**Problem to solve**
Each line from the material with the word "decide" in it must be copied.

**Task material**
-- ==== Sys2Proof/Machine/Composer.lean ====
section
/-! DEFINITION. Machine/Composer.lean: the batch composer: classification and positions (R316 to R325), pre-processing (R326 to R331), the
batch buffer and its header (R332, R333), and the rules of its registers (R335). -/

namespace Sys2Proof.Machine

/-- Requester number of the composer (R37). -/
def batReq : Nat := 0x0088

/-- Instance of a bucket window. -/
def bktInst (n k : Nat) : Nat := 16 * n + k

/-- A field of a bucket's control register. -/
def bktF (s : State) (n k hi lo : Nat) : Nat := s.rf (bktInst n k) Reg.BAT_BUCKET hi lo

/-- DIM0 and DIM1 of a bucket. -/
def bktDims (s : State) (n k : Nat) : Nat × Nat :=
  ((s.reg (bktInst n k) Reg.BAT_DIM0).toNat, s.rf (bktInst n k) Reg.BAT_DIM1 15 0)

/-- EN of a stream. -/
def bstEn (s : State) (n : Nat) : Bool := s.rf n Reg.BAT_SCTRL 0 0 == 1

/-- N of a stream. -/
def bstN (s : State) (n : Nat) : Nat := s.rf n Reg.BAT_N 12 0

/-- Set BAT_STATUS.CFG_ERR. -/
def batCfgErr (s : State) : State := s.setRf 0 Reg.BAT_STATUS 0 0 1

/-- Store a stream and show READY and OPEN: a flushed batch, which takes no position any more, is not shown as open (R323, R324). -/
def putBst (n : Nat) (b : BStream) (s : State) : State :=
  let open_ := ((b.batches.filter (fun x => !x.flushed)).map (·.bucket)).foldl (fun m k => m ||| 2 ^ k) 0
  ((s.setBst n b).setRf n Reg.BAT_SSTATE 6 0 (b.closed.length + b.offered.length)).setRf n Reg.BAT_SSTATE 31 16 open_

/-- Free a slot of a stream (R317). -/
def freeSlot (n : Nat) (s : State) : State := s.setRf n Reg.BAT_SLOTS_USED 12 0 (s.rf n Reg.BAT_SLOTS_USED 12 0 - 1)

/-- The output format of a stream's images and sound: which one the reserved OUT_FMT 3 gives is a free value. [DESIGN CHOICE 67] -/
def outFmt (s : State) (n : Nat) : Nat :=
  let f := s.rf n Reg.BAT_SCTRL 2 1
  if f = 3 then Config.reservedOutFmt % 3 else f

/-- Bytes of an element (R329). -/
def outBytes (s : State) (n k : Nat) : Nat :=
  if bktF s n k 2 1 = 2 then 4 else if outFmt s n = 2 then 2 else 1

/-- Elements of a sample's data (R329). -/
def bktElems (s : State) (n k : Nat) : Nat :=
  let d := bktDims s n k
  match bktF s n k 2 1 with
  | 0 => d.1 * d.2 * bktF s n k 11 8
  | 1 => d.1 * bktF s n k 11 8
  | _ => d.1

/-- SAMPLE_STRIDE (R329). -/
def sampleStride (s : State) (n k : Nat) : Nat := roundUp (bktElems s n k * outBytes s n k) 256

/-- Mask bytes of a position before rounding (R331). -/
def maskBytes (s : State) (n k : Nat) : Nat := if bktF s n k 2 1 = 0 then (bktDims s n k).1 * (bktDims s n k).2 else (bktDims s n k).1

/-- MASK_STRIDE (R331). -/
def maskStride (s : State) (n k : Nat) : Nat := if s.rf n Reg.BAT_SCTRL 4 4 = 1 then roundUp (maskBytes s n k) 256 else 0

/-- DATA_OFF (R332). -/
def dataOff (s : State) (n : Nat) : Nat := roundUp (64 + 128 * bstN s n) 4096

/-- MASK_OFF (R332). -/
def maskOff (s : State) (n k : Nat) : Nat := if s.rf n Reg.BAT_SCTRL 4 4 = 1 then dataOff s n + bstN s n * sampleStride s n k else 0

/-- First VA of a buffer (R332). -/
def bufVa (s : State) (n b : Nat) : Nat :=
  s.rf n Reg.BAT_BUF_VA_LO 31 21 * 0x200000 + 2 ^ 32 * s.rf n Reg.BAT_BUF_VA_HI 15 0 + b * s.rf n Reg.BAT_BUF_SIZE 9 0 * 0x200000

/-- KIND that an MTYPE matches (R318). -/
def kindOf (mt : Nat) : Nat := if mt ≤ 2 then 0 else if mt ≤ 4 then 1 else 2

/-- Does a sample fit a bucket by its record (R318). -/
def fits (s : State) (n k : Nat) (r : List Byte) : Bool :=
  let d := bktDims s n k
  let mode := bktF s n k 5 4
  bktF s n k 0 0 == 1 && bktF s n k 2 1 == kindOf (leAt r 6 1) &&
  (match kindOf (leAt r 6 1) with
   | 0 => (bktF s n k 11 8 == 3 || leAt r 36 1 == 0) && (mode != 0 || (decide (leAt r 32 2 ≤ d.1) && decide (leAt r 34 2 ≤ d.2)))
   | 1 => mode != 0 || decide (leAt r 40 4 ≤ d.1)
   | _ => mode != 0 || decide (leAt r 40 4 ≤ d.1))

/-- The lowest-numbered bucket that a sample fits (R319). -/
def bucketOf (s : State) (n : Nat) (r : List Byte) : Option Nat := (List.range 16).find? (fun k => fits s n k r)

/-- Does a record go to EMPTY_BUCKET for its status (R319): anything but OK, OK_CONCEALED, and EMPTY whose geometry is kept. [DEDUCED 62] -/
def placesEmpty (r : List Byte) : Bool :=
  let st := leAt r 7 1
  decide (2 < st) || (st == 2 && leNat (slice r 32 32) == 0)

/-- A sample classified by its record, or without one (R319). [DEDUCED 61] -/
def classifyBy (s : State) (n : Nat) (r : List Byte) (area : Nat) (lone : Bool) (c : CSample) : CSample :=
  let eb := s.rf n Reg.BAT_SCTRL 11 8
  let c1 := { c with rec_ := r, area := area, lone := lone }
  if lone ∨ placesEmpty r then { c1 with bucket := some eb, empty := true }
  else
    match bucketOf s n r with
    | some k => { c1 with bucket := some k, empty := leAt r 7 1 == 2 }
    | none => { c1 with bucket := some eb, empty := true, nobkt := true }

/-- Classify a sample of a stream when its record becomes visible (R319). -/
def classify (n ctx order : Nat) (r : List Byte) (area : Nat) (lone : Bool) (s : State) : State :=
  let b := s.bst n
  putBst n { b with queue := b.queue.map (fun c => if c.ctx = ctx ∧ c.order = order then classifyBy s n r area lone c else c) } s

/-- Buffers of a stream in use (R321, R325). -/
def usedBufs (b : BStream) : List Nat := b.batches.map (·.buf) ++ b.closed ++ b.offered.map (·.2)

**Response area**
   | 0 => (bktF s n k 11 8 == 3 || leAt r 36 1 == 0) && (mode != 0 || (decide (leAt r 32 2 ≤ d.1) && decide (leAt r 34 2 ≤ d.2)))
   | 1 => mode != 0 || decide (leAt r 40 4 ≤ d.1)
   | _ => mode != 0 || decide (leAt r 40 4 ≤ d.1))
  decide (2 < st) || (st == 2 && leNat (slice r 32 32) == 0)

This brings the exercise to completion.